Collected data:
- - - -

-- ==== Sys2Proof/Machine/LongOp.lean ====
section
/-! DEFINITION. Long operations (R332 to R334, Table 11.12): the writes of OP_CMD and OP_CTL, what each operation does, and
how it ends. -/

namespace Sys2Proof.Machine

/-! Ends and results. -/

/-- The operation of a slot has done its work and ends at LONG_OPERATION_COMPLETE, DONE where both numbers are 0, else
FAILED with GERR and ERR. -/
def Part.opWaits (p : Part) (k gerr err : Nat) : Part := p.setOp k { p.op k with facts := [gerr, err] }

/-- A result that an operation begins with: refused with GERR 0x2 where OP_RBUF does not lie as R334 asks. -/
def Part.opGives (p : Part) (k : Nat) (bs : List Byte) : Part :=
  if !p.opBufOk k 0 then p.opFail k 2 0
  else
    let q := p.opResult k bs
    if q.opState k = 2 then q.opWaits k 0 0 else q

/-! IMAGE_VERIFY and IMAGE_ACTIVATE (R295, R424). -/

/-- IMAGE_VERIFY of an image slot: signature, stepping, task table and output ownership. -/
def Part.opVerify (p : Part) (k : Nat) : Part :=
  let slot := bits (p.opArg k 0) 0 1
  let (d, sig) := p.areaSigned (cycSlotBase slot) 0x800000
  let img := p.cycImageAt slot
  let err := if !p.signedOk d sig then 1 else if img.step ≠ 0xB1 then 2 else (imageFault img).getD 0
  let p := p.onCyc (fun c => { c with
    verified := (if err = 0 then [slot] else []) ++ c.verified.filter (fun n => n ≠ slot) })
  p.opWaits k (if err = 0 then 0 else 7) err

/-- IMAGE_ACTIVATE of an image slot: ONLINE checks the change and starts the pre-copy; without it the slot becomes the
active one while the runtime does not run. The image must have been verified. -/
def Part.opActivate (p : Part) (k : Nat) : Part :=
  let slot := bits (p.opArg k 0) 0 1
  let (d, _) := p.areaSigned (cycSlotBase slot) 0x800000
  if !p.cyc.verified.contains slot then p.opFail k 2 0
  else if bitAt (p.opArg k 1) 0 then
    if p.cyc.change.isSome then p.opFail k 7 0x16
    else if !p.cycRuns then p.opFail k 3 0
    else if slot = p.cycSlot then p.opFail k 2 0
    else
      let img := p.cycImageAt slot
      match changeFault p.cyc.img img with
      | some e => p.opFail k 7 e
      | none =>
        let x : CycChange := { img := img, slot := slot, op := k, since := p.ringNow }
        let p := (p.onCyc (fun c => { c with change := some x })).setCycState 2
        (p.setFld Reg.CYC_IMGID 0 16 img.id).measure 4 d
  else if p.cycRuns then p.opFail k 3 0
  else ((p.setFld Reg.CYC_STAT 25 1 slot).measure 4 d).opWaits k 0 0

/-! FIGURE_EXCHANGE (R138 to R143). -/

/-- An exchange fails: XSTAT and the operation show the code of Table 4.9. -/
def Part.exchFail (p : Part) (k : Nat) (g : Grp) (err : Nat) : Part :=
  (((p.setFld (Reg.CLE_XSTAT g.ix) 8 8 err).setFld (Reg.CLE_XSTAT g.ix) 0 4 7).opFail k 7 err).showGroup g

/-- Whether an exchange for a ring time is armed too late: the decision on its tick, or its tick itself, has passed (R139). -/
def Part.exchLate (p : Part) (g : Grp) (x : Instant) : Bool :=
  let last := if (p.cg g).open_ then (p.cg g).t0 else p.nextUpdate g
  p.groupRuns g && p.tbRuns g && (x : Int) ≤ (last : Int) + p.time.off

/-- A figure is loaded for an exchange: a FULL one writes its instruction bank into the inactive bank of every lane that
serves the group (R138 step 4). -/
def Part.loadFigure (p : Part) (g : Grp) (img : WordFile) (coef : Bool) : Part :=
  if coef then p else p.each (p.serving g) (fun p n => p.onLane n (fun l => l.loadCode img (1 - p.activeBank g)))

- - - -

→ Exercise prompt
After locating the line with "def Part.opGives (p" above, return that line and every later line through the one with "p.opWaits k (if err = 0 then 0 else 7) err", word for word and with nothing else.

→ Solution below
def Part.opGives (p : Part) (k : Nat) (bs : List Byte) : Part :=
  if !p.opBufOk k 0 then p.opFail k 2 0
  else
    let q := p.opResult k bs
    if q.opState k = 2 then q.opWaits k 0 0 else q

/-! IMAGE_VERIFY and IMAGE_ACTIVATE (R295, R424). -/

/-- IMAGE_VERIFY of an image slot: signature, stepping, task table and output ownership. -/
def Part.opVerify (p : Part) (k : Nat) : Part :=
  let slot := bits (p.opArg k 0) 0 1
  let (d, sig) := p.areaSigned (cycSlotBase slot) 0x800000
  let img := p.cycImageAt slot
  let err := if !p.signedOk d sig then 1 else if img.step ≠ 0xB1 then 2 else (imageFault img).getD 0
  let p := p.onCyc (fun c => { c with
    verified := (if err = 0 then [slot] else []) ++ c.verified.filter (fun n => n ≠ slot) })
  p.opWaits k (if err = 0 then 0 else 7) err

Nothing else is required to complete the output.